Actually, he intended to propagandize for a widening of the war and to run for President. Had the occasion been a quadrennial party convention, he might very well have been nominated by acclamation. Overcome listeners sobbed; some raced to their telephones to shout imprecations at the White House switchboard. The Republican representative Dewey Short, of Truman’s home state of Missouri, announced, “We heard God speak here today, God in the flesh, the voice of God.” At my Philco I thought I had managed a triumph of timing: I would don my khaki just when MacArthur’s replacement would wind down the war.
I hadn’t wanted to soldier as a private if I could do better. I had been a year too young for the draft when World War II ended and knew I’d be high up on the list for the next call-up. I aspired to be an officer and a gentleman, but neither the Navy nor the Air Force wanted me: I had no college math. The Army wanted to know if I was a scientist. A special regulation left over from the last war authorized direct commissioning of scientists; the recruiting officer at the Schuylkill Arsenal in Philadelphia was very positive on that point. I tried a dumb question on him: “Does a Bachelor of Science degree qualify someone as a scientist?”
“Why, sure,” he said, handing me the application form. Armed with my B.S. in education, I received my ticket to Korea. I was also far from the only green second lieutenant.
Although each war reminds Americans yet again that neglecting our readiness is more costly than investing in it, we do it every time. Before World War II engulfed the United States, George Patton on maneuvers in Louisiana had to go to a Sears, Roebuck store and pay from his own pocket for bolts to keep his tanks operating. After the war many tanks were junked where they were, and newer weaponry hardly existed when the Korean War began. For many months the war was fought with what hardware had survived from the last one, and troops on Occupation duty in Japan—the first to cross to Korea—tended to be far more knowledgeable about whorehouses than howitzers.
MacArthur’s shogunate in Japan—his reward for turning defeat in the Philippines into glorious return—had been an inspired decision by Washington. The imperial MacArthur style was, for the Japanese, a nearly seamless transition from rule in the name of the emperor. Five years into his routine, running the Occupation from the Dai Ichi Building, across a street, a moat, and a stone wall from the Imperial Palace, he knew about as much of Japan, and the state of his Occupation army, as the Great Oz might have. He never left Tokyo to inspect his divisions. He never materialized at field exercises, where pampered and poorly trained garrison soldiers often could not figure out how to break down a rifle, dig a foxhole, or maintain themselves in any way without paid indigenous assistance. His chief of staff blamed the poor quality of Occupation troops on peacetime recruits and their disdain for discipline. The tame correspondents on the Tokyo beat remained as reverential to the boss as were his staff officers. It was the good life.

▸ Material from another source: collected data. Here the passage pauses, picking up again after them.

-- ==== Sys2Proof/Machine/MotAcc.lean ====
section
/-! DEFINITION. Access to the records of the lift, motion and door blocks, and to their axes and cars (Tables 11.8, 12.10,
12.11, 13.5). -/
namespace Sys2Proof.Machine
open Sys2Proof

/-- Base of the lift block. -/
def liftBase : Nat := blockBase 7
/-- Base of the motion block. -/
def motBase : Nat := blockBase 8
/-- Base of the door drive block. -/
def ddBase : Nat := blockBase 9

/-- The tables as written in a block, between two offsets, by offset. -/
def blockTables (base lo hi : Nat) (s : State) : Memory :=
  (s.mem.filter (fun c => base + lo ≤ c.1 && c.1 < base + hi)).map (fun c => (c.1 - base, c.2))

/-- Change the motion block. -/
def modMot (f : MotionState → MotionState) (s : State) : State := { s with motion := f s.motion }
/-- A profiled axis. -/
def axis (s : State) (a : Nat) : Axis := vget s.motion.axes a Axis.init
/-- Change a profiled axis. -/
def modAxis (a : Nat) (f : Axis → Axis) (s : State) : State := modMot (fun m => { m with axes := vmod m.axes a f }) s
/-- A field of an axis record in force. -/
def axN (s : State) (a o n : Nat) : Nat := s.motion.tabs.readN (0x1000 + 128 * a + o) n
/-- A signed field of an axis record in force. -/
def axI (s : State) (a o n : Nat) : Int := toSigned (8 * n) (axN s a o n)
/-- IN_USE of an axis record. -/
def axUsed (s : State) (a : Nat) : Bool := a < 24 && (axN s a 0 1).testBit 0
/-- PERMIT_CAR. -/
def axCar (s : State) (a : Nat) : Nat := axN s a 1 1
/-- An escalator channel. -/
def esc (s : State) (c : Nat) : EscChan := vget s.motion.esc c EscChan.init
/-- A field of an escalator record in force. -/
def escN (s : State) (c o n : Nat) : Nat := s.motion.tabs.readN (0xC000 + 64 * c + o) n
/-- IN_USE of an escalator record. -/
def escUsed (s : State) (c : Nat) : Bool := (escN s c 0 1).testBit 0

/-- Change the lift block. -/
def modLift (f : LiftState → LiftState) (s : State) : State := { s with lift := f s.lift }
/-- A car controller. -/
def car (s : State) (c : Nat) : Car := vget s.lift.cars c Car.init
/-- Change a car controller. -/
def modCar (c : Nat) (f : Car → Car) (s : State) : State := modLift (fun l => { l with cars := vmod l.cars c f }) s
/-- A field of a car record in force. -/
def carN (s : State) (c o n : Nat) : Nat := s.lift.tabs.readN (0x1000 + 128 * c + o) n
/-- A signed field of a car record in force. -/
def carI (s : State) (c o n : Nat) : Int := toSigned (8 * n) (carN s c o n)
/-- IN_USE of a car record. -/
def carUsed (s : State) (c : Nat) : Bool := (carN s c 2 1).testBit 0
/-- The cars in use. -/
def carsUsed (s : State) : List Nat := (List.range 8).filter (carUsed s)
/-- The door axes of a car: front and rear, by side bit. -/
def carDoors (s : State) (c : Nat) : List (Nat × Nat) :=
  [(0, carN s c 82 1), (1, carN s c 83 1)].filter (fun d => d.2 < 16)
/-- An axis that a car record in use names (R295's owner). -/
def liftOwned (s : State) (a : Nat) : Bool :=
  (carsUsed s).any (fun c => a == 16 + c || (carDoors s c).any (fun d => d.2 == a))

/-- Change the door drive block. -/
def modDd (f : DoorState → DoorState) (s : State) : State := { s with door := f s.door }
/-- A door axis of the door drive. -/
def door (s : State) (a : Nat) : DoorAxis := vget s.door.doors a DoorAxis.init
/-- Change a door axis of the door drive. -/
def modDoor (a : Nat) (f : DoorAxis → DoorAxis) (s : State) : State := modDd (fun d => { d with doors := vmod d.doors a f }) s
/-- A field of a door axis record in force. -/
def ddN (s : State) (a o n : Nat) : Nat := s.door.tabs.readN (0x1000 + 64 * a + o) n
/-- A signed field of a door axis record in force. -/
def ddI (s : State) (a o n : Nat) : Int := toSigned (8 * n) (ddN s a o n)
/-- IN_USE of a door axis record. -/
def ddUsed (s : State) (a : Nat) : Bool := a < 16 && (ddN s a 0 1).testBit 0

/-- OPEN_NEG: the door opens toward negative y. -/
def openNeg (s : State) (a : Nat) : Bool := (axN s a 0 1).testBit 2
/-- A velocity or distance of axis `a` is in its opening direction. -/
def isOpening (s : State) (a : Nat) (v : Rat) : Bool := if openNeg s a then decide (v < 0) else decide (0 < v)
/-- A velocity or distance of axis `a` is in its closing direction. -/
def isClosing (s : State) (a : Nat) (v : Rat) : Bool := if openNeg s a then decide (0 < v) else decide (v < 0)

/-- The source island of a signal is neither fenced nor off nor in reset. -/
def present (s : State) (i : Nat) : Bool := (isl s i).fence.isNone && (isl s i).st != .off && (isl s i).st != .held

end Sys2Proof.Machine
end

The idyll ended with unexpected suddenness on June 25, 1950, although the warning signs had been up and unread for a long time. The leadership in both parts of divided Korea—the southern half of which MacArthur had visited once, ceremonially, declaring at the time that he would defend it as he would California—lusted after unification, each side on its own terms. To prevent South Korea’s dictatorial and provocative president, Syngman Rhee, from crossing the thirty-eighth parallel, which politically divided the peninsula, Washington denied him both armor and aircraft. Kim Il Sung, installed by Stalin to the north, had similar ambitions, and early in 1951 he secured the Kremlin’s permission to invade, assuming an easy victory while the United States dithered. Korea, however, had strategic value that Washington downplayed to the public. In communist hands at the height of the Cold War, it could destabilize Japan and upset the precarious armed postwar détente worldwide.
When Harry Truman determined to fight, and secured United Nations backing (possible because Stalin was boycotting the Security Council), Ambassador David K. E. Bruce in Paris hurried to inform Robert Schumann, the French foreign minister who was energizing European economic cooperation. “Thank God,” said Schumann, his eyes welling with tears as he thought of the craven response at Munich just twelve years earlier. “This will not be a repetition of the past.” In some ways, however, it was. As before, war caught us unprepared.

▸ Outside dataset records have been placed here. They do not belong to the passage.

-- ==== Sys2Proof/Machine/LedgerOps.lean ====
section
/-! DEFINITION. Pulse inputs, M-Bus, sensors, heat, ledgers and snapshots (chapter 10). -/
namespace Sys2Proof.Machine
open Sys2Proof

/-! ### Tables (Table 10.7) -/

/-- Base of the ledger block. -/
def ldgBase : Nat := blockBase 6
/-- A field of the tables in force. -/
def lt (s : State) (o n : Nat) : Nat := s.ldg.tabs.readN o n
/-- The tables as written in the block, by offset. -/
def ldgTables (s : State) : Memory :=
  (s.mem.filter (fun c => ldgBase + 0x1000 ≤ c.1 && c.1 < ldgBase + 0x28000)).map (fun c => (c.1 - ldgBase, c.2))

/-- Change the ledger block. -/
def modLdg (f : LedgerState → LedgerState) (s : State) : State := { s with ldg := f s.ldg }

/-- A ledger is in use in the map in force. -/
def ldgUsed (s : State) (i : Nat) : Bool := lt s (0x8000 + 32 * i + 17) 1 == 1
/-- The ledgers in use: those whose IN_USE byte is listed and 1. -/
def ldgList (s : State) : List Nat :=
  (s.ldg.tabs.filter (fun c => 0x8000 ≤ c.1 && c.1 % 32 == 17 && c.2 == 1)).map (fun c => (c.1 - 0x8000) / 32)

/-- Address of a live ledger (Table 10.3). -/
def ldgAddr (i : Nat) : Nat := sramBase + 0x3A0000 + 128 * i
/-- A field of a live ledger. -/
def ldgN (s : State) (i o n : Nat) : Nat := s.mem.readN (ldgAddr i + o) n
/-- Write a field of a live ledger. -/
def ldgPut (i o n v : Nat) (s : State) : State := { s with mem := s.mem.writeN (ldgAddr i + o) n v }
/-- Set bits of a ledger's FLAGS. -/
def ldgFlag (i b : Nat) (s : State) : State := ldgPut i 5 1 (setBitN (ldgN s i 5 1) b true) s
/-- Add to a ledger register, modulo 2^64 (R231), with the time of the update. -/
def ldgAdd (i o v : Nat) (s : State) : State :=
  if v = 0 then s else ldgPut i 112 8 s.time.centre (ldgPut i o 8 ((ldgN s i o 8 + v) % 2 ^ 64) s)

/-! ### Calendar and local time (R245, R246) -/

/-- Calendar time in ns since 2000-01-01. -/
def calNs (s : State) : Int :=
  if s.time.centreValid then (s.time.centre : Int) + s.ldg.calOffset else (s.time.rtcSec : Int) * 1000000000 + s.time.rtcNs

/-- Local time in seconds since 2000-01-01, for a calendar instant. -/
def localOf (s : State) (ns : Int) : Nat := ((ns + s.ldg.loc.offset * 60000000000) / 1000000000).toNat

/-- Local time now, in seconds. -/
def localSec (s : State) : Nat := localOf s (calNs s)

/-- Year, month and day of a day number counted from 2000-01-01, on the Gregorian calendar. -/
def civil (d : Nat) : Nat × Nat × Nat :=
  let z := d + 730425
  let era := z / 146097
  let doe := z % 146097
  let yoe := (doe - doe / 1460 + doe / 36524 - doe / 146096) / 365
  let doy := doe - (365 * yoe + yoe / 4 - yoe / 100)
  let mp := (5 * doy + 2) / 153
  let day := doy - (153 * mp + 2) / 5 + 1
  let mon := if mp < 10 then mp + 3 else mp - 9
  (yoe + era * 400 + (if mon ≤ 2 then 1 else 0), mon, day)

/-- Weekday of a day number, Monday 0. -/
def weekday (d : Nat) : Nat := (d + 5) % 7

/-- Day type of a local day in a calendar: a matching special date, or the weekday map (R246). -/
def dayType (s : State) (cal day : Nat) : Nat :=
  let b := 0x4000 + 512 * cal
  let c := civil day
  let hit := (List.range 32).find? (fun k =>
    let o := b + 136 + 4 * k
    (lt s o 1 == 0 || lt s o 1 + 2000 == c.1) && lt s (o + 1) 1 == c.2.1 && lt s (o + 2) 1 == c.2.2)
  match hit with
  | some k => lt s (b + 136 + 4 * k + 3) 1
  | none => lt s (b + weekday day) 1

/-- The tariff in force at a local second (R246). -/
def tariffAt (s : State) (cal sec : Nat) : Nat :=
  let minute := sec / 60 % 1440
  let b := 0x4000 + 512 * cal + 8 + 32 * dayType s cal (sec / 86400)
  (List.range 8).foldl (fun t j =>
    if lt s (b + 4 * j) 2 ≠ 0xFFFF && lt s (b + 4 * j) 2 ≤ minute && !(0 < j && lt s (b + 4 * j) 2 == 0) then lt s (b + 4 * j + 2) 1 % 4 else t) 0

/-- The tariff of a ledger's calendar at the start of the second that has just ended. -/
def tariffNow (s : State) (i : Nat) : Nat := tariffAt s (lt s (0x8000 + 32 * i + 16) 1 % 16) (localSec s - 1)

/-! ### Notices -/

/-- Post a ledger notice; a queue that does not take it drops it. -/
def ldgNotice (typ kind idx x : Nat) (s : State) : State :=
  if !s.ldg.noticeEn then s
  else
    let r := qEnqueue s.ldg.noticeQ (leBytes 1 typ ++ leBytes 1 kind ++ leBytes 2 idx ++ leBytes 4 0 ++ leBytes 8 x) s
    if r.1 == .ok then r.2 else modLdg (fun l => { l with noticeLost := true }) s

/-! ### Pulse inputs (R233, R234) -/

/-- A pulse channel. -/
def pulse (s : State) (k : Nat) : PulseChan := vget s.ldg.pulses k PulseChan.init
/-- Change a pulse channel. -/
def modPulse (k : Nat) (f : PulseChan → PulseChan) (s : State) : State :=
  modLdg (fun l => { l with pulses := vmod l.pulses k f }) s
/-- MODE of a channel. -/
def pulseMode (s : State) (k : Nat) : Nat := lt s (0x1000 + 16 * k + 4) 1 % 4
/-- QTY of a channel. -/
def pulseQty (s : State) (k : Nat) : Nat := lt s (0x1000 + 16 * k + 4) 1 / 16 % 8
/-- The channel is the B input of a QUAD pair, whose own MODE is ignored. -/
def pulseIsB (s : State) (k : Nat) : Bool := k % 2 == 1 && pulseMode s (k - 1) == 2

/-- A debounced rising edge. -/
def pulseEdge (k : Nat) (bHigh : Bool) (t : Nat) (s : State) : State :=
  if (isl s islNIGHT).st ≠ .on || pulseIsB s k then s
  else match pulseMode s k with
    | 1 => modPulse k (fun c => { c with fwd := add32 c.fwd 1 }) s
    | 2 => if k % 2 = 0 then modPulse k (fun c => if bHigh then { c with rev := add32 c.rev 1 } else { c with fwd := add32 c.fwd 1 }) s else s
    | 3 => modPulse k (fun c => { c with gateN := c.gateN + 1, gateFirst := if c.gateN = 0 then t else c.gateFirst, gateLast := t }) s
    | _ => s

/-- A FREQ channel's gate ends: whole periods over their span, in mHz. -/
def pulseGate (k : Nat) (s : State) : State :=
  if (isl s islNIGHT).st ≠ .on || pulseIsB s k || pulseMode s k ≠ 3 then s
  else modPulse k (fun c => { c with
    freq := if c.gateN < 2 || c.gateLast ≤ c.gateFirst then 0
      else (milli (mkRat ((c.gateN - 1) * 1000000000000) (c.gateLast - c.gateFirst))).toNat
    gateN := 0, gateFirst := 0, gateLast := 0 }) s

/-- One channel's second (R234). -/
def pulseCredit (k : Nat) (s : State) : State :=
  let c := pulse s k
  let net : Int := (sub32 c.fwd c.lastFwd : Int) - (sub32 c.rev c.lastRev : Int)
  let q : Rat := mkRat (lt s (0x1000 + 16 * k) 4) 256 * net
  let s1 := modPulse k (fun c => { c with lastFwd := c.fwd, lastRev := c.rev }) s
  if pulseIsB s k || pulseMode s k = 0 || pulseMode s k = 3 then s1
  else
    let i := lt s (0x1000 + 16 * k + 8) 2 % 4096
    let acc := c.acc + q
    match pulseQty s k with
    | 5 =>
      let v := if acc < 0 then 0 else acc
      modPulse k (fun c => { c with vol := v, acc := acc - v }) s1
    | 0 => s1
    | qty =>
      let whole : Nat := acc.floor.toNat
      let o := if qty = 1 then 64 else if qty = 2 then 72 else if qty = 3 then 8 + 8 * tariffNow s i else 88
      let s2 := ldgAdd i o whole (modPulse k (fun c => { c with acc := acc - (whole : Rat) }) s1)
      if net < 0 && !(ldgN s i 5 1).testBit 5 then ldgFlag i 5 (appendLog (LogRec.plain 0x0315 k 0) s2) else s2

/-- Every channel's second. -/
def pulseSecond (s : State) : State :=
  if (isl s islNIGHT).st ≠ .on then s else (List.range 64).foldl (fun s k => pulseCredit k s) s

/-! ### Ledgers (R243, R244, R247) -/

/-- Increments of a point since they were last credited (R244). -/
def pointIncr (s : State) (p : Nat) : List Nat :=
  let now := (pointSt s p).secE
  match vget s.ldg.credited p none with
  | none => List.replicate 7 0
  | some (ep, old) => if ep = ptN s p 92 4 then now.zipWith (fun a b => (a + 2 ^ 64 - b) % 2 ^ 64) old else now

/-- One source of a ledger (R244). -/
def creditSource (i j : Nat) (s : State) : State :=
  let o := 0x8000 + 32 * i + 4 * j
  let p := lt s o 1
  if 128 ≤ p then s
  else
    let inc := (pointIncr s p).zipWith (· + ·) (pointSt s p).owed
    let f : Rat := mkRat (lt s (o + 1) 3) 1000000
    let c := tgetD s.ldg.carry (4 * i + j) (List.replicate 4 0)
    let tot := addL c ([0, 1, 2, 5].map (fun k => f * ((inc.getD k 0 : Nat) : Rat)))
    let w := tot.map (fun r => r.floor.toNat)
    let s1 := modLdg (fun l => { l with carry := tput (4 * i + j) (tot.zipWith (fun r n => r - (n : Nat)) w) l.carry }) s
    let s2 := s1 |> ldgAdd i (8 + 8 * tariffNow s i) (w.getD 0 0) |> ldgAdd i 40 (w.getD 1 0)
      |> ldgAdd i 48 (w.getD 2 0) |> ldgAdd i 56 (w.getD 3 0)
    if (ptN s p 12 4).testBit 4 then ldgFlag i 1 s2 else s2

/-- The electricity credits of a second. -/
def ledgerSecond (s : State) : State :=
  if (isl s islNIGHT).st ≠ .on then s
  else
    let s1 := (ldgList s).foldl (fun s i => (List.range 4).foldl (fun s j => creditSource i j s) s) s
    let s2 := modLdg (fun l => { l with credited := Vector.ofFn (fun (p : Fin 128) => some (ptN s p.val 92 4, (pointSt s p.val).secE)) }) s1
    { s2 with meter := { s2.meter with points := s2.meter.points.map (fun p => { p with owed := List.replicate 7 0 }) } }

/-- NVM copy of a ledger (Table 19.5). -/
def ldgNvm (i : Nat) : Nat := nvmBase + 0x40000 + 128 * i

/-- Commit every ledger in use to NVM (R243). -/
def ledgerCommit (s : State) : State :=
  if (isl s islNIGHT).st ≠ .on then s
  else { s with mem := (ldgList s).foldl (fun m i => m.writeBytes (ldgNvm i) (s.mem.bytes (ldgAddr i) 128)) s.mem }

/-- ΣE_IMP of a ledger over all tariffs. -/
def sumImp (s : State) (i : Nat) : Nat := ((List.range 4).map (fun t => ldgN s i (8 + 8 * t) 8)).sum

/-- A demand interval ends (R247); local settings that wait take effect (R251). -/
def demandEnd (s : State) : State :=
  if (isl s islNIGHT).st ≠ .on then s
  else
    let d := s.ldg.loc.demand
    let loc : Int := calNs s + s.ldg.loc.offset * 60000000000
    let len : Int := (d : Int) * 60000000000
    let start : Int := (s.time.centre : Int) - (if d = 0 then 0 else loc % len + len)
    let one (s : State) (i : Nat) : State :=
      match tget s.ldg.demBase i with
      | none => s
      | some b =>
        let dem := (sumImp s i + 2 ^ 64 - b % 2 ^ 64) % 2 ^ 64 * 60 / (d * 1000000)
        if d ≠ 0 && ldgN s i 96 4 < dem then
          ldgPut i 100 4 ((start - (ldgN s i 104 8 : Int)) / 60000000000).toNat (ldgPut i 96 4 dem s)
        else s
    let s1 := (ldgList s).foldl one s
    modLdg (fun l => { l with
      demBase := (ldgList s1).map (fun i => (i, sumImp s1 i)), loc := l.locNext.getD l.loc, locNext := none }) s1

/-! ### Snapshots (R248, R249, R253) -/

/-- Base of a slot: pairs DAY and PERIOD, slots A and B. -/
def snapSlot (period slotB : Bool) : Nat :=
  nvmBase + (if period then (if slotB then 0x243000 else 0x1C2000) else (if slotB then 0x141000 else 0x0C0000))

/-- SEQ of a slot, 0 where its header is not valid. -/
def snapSeqOf (s : State) (b : Nat) : Nat :=
  if s.mem.readN b 4 == 0x4C534E31 && s.mem.readN (b + 5) 1 == 1 then s.mem.readN (b + 24) 8 else 0

/-- The older slot of a pair is B. -/
def olderB (s : State) (period : Bool) : Bool := decide (snapSeqOf s (snapSlot period true) < snapSeqOf s (snapSlot period false))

Visitors to the Korean War Memorial on the Mall in Washington see representations of our troops trudging along what I as a consultant suggested to the first designers (they were largely overruled) should resemble a dry creek-bed. The final design, a concession to the memorial committee’s pride, shows a platoon of smartly outfitted GIs, bearing ponchos and walkie-talkie radios. I thought they should have been grungy-looking, as we were. Few troops had walkie-talkies, and ponchos were mostly used to wrap the dead. Airmen lacked grid-overlay maps with coordinates to make targeting more than guesswork, but early in the war MacArthur’s chief of staff, Edward Almond, wanted bombs “put on the ground in the narrow corridor between the 38th parallel and Seoul, employing any means and [even] without any accuracy.” One infantry lieutenant, among the first Americans in Korea, broke into a village schoolhouse with his regimental commander to tear “a large map from a geography book that had the branches of the two roads south of Chonan on it.”
American draftees just out of basic training were airlifted to Korea to augment understrength units, and Korean levies shanghaied off the streets by the national police also found themselves theoretically bolstering American units. One nineteen-year-old Marine corporal reporting at Camp Pendleton in Southern California said his reservist experience consisted of three summer camps, “where we mostly goofed off.” His records were marked CR: combat-ready. He landed in Korea on September 21, 1950, one month to the day after he had left civilian life in Minnesota. (With no Army reservist training whatever, I was in Korea seven weeks after learning how to salute.) Fortunately, the core of the 1st Marine Division had World War II amphibious experience. It made the difference.
Veterans of Korea will protest that many of them were well trained and equipped and evidenced no end of heroism. Agreed. Unfortunately, our troops were often undermined by poor generalship, poor equipment, poor preparation, poor replacements. Food supplied by Army commissaries was often as old as the Occupation itself. A check of stockpiled K rations of World War II vintage revealed that the ham-and-egg component had turned black. The rations went anyway. There was no replacement tentage, nor wire, radios, combat boots, or vehicle spare parts. Weapons condemned as inoperable during an inspection the previous February had not been replaced. Jeeps could not be offloaded in Pusan because the gantry cranes there were inadequate to lift them.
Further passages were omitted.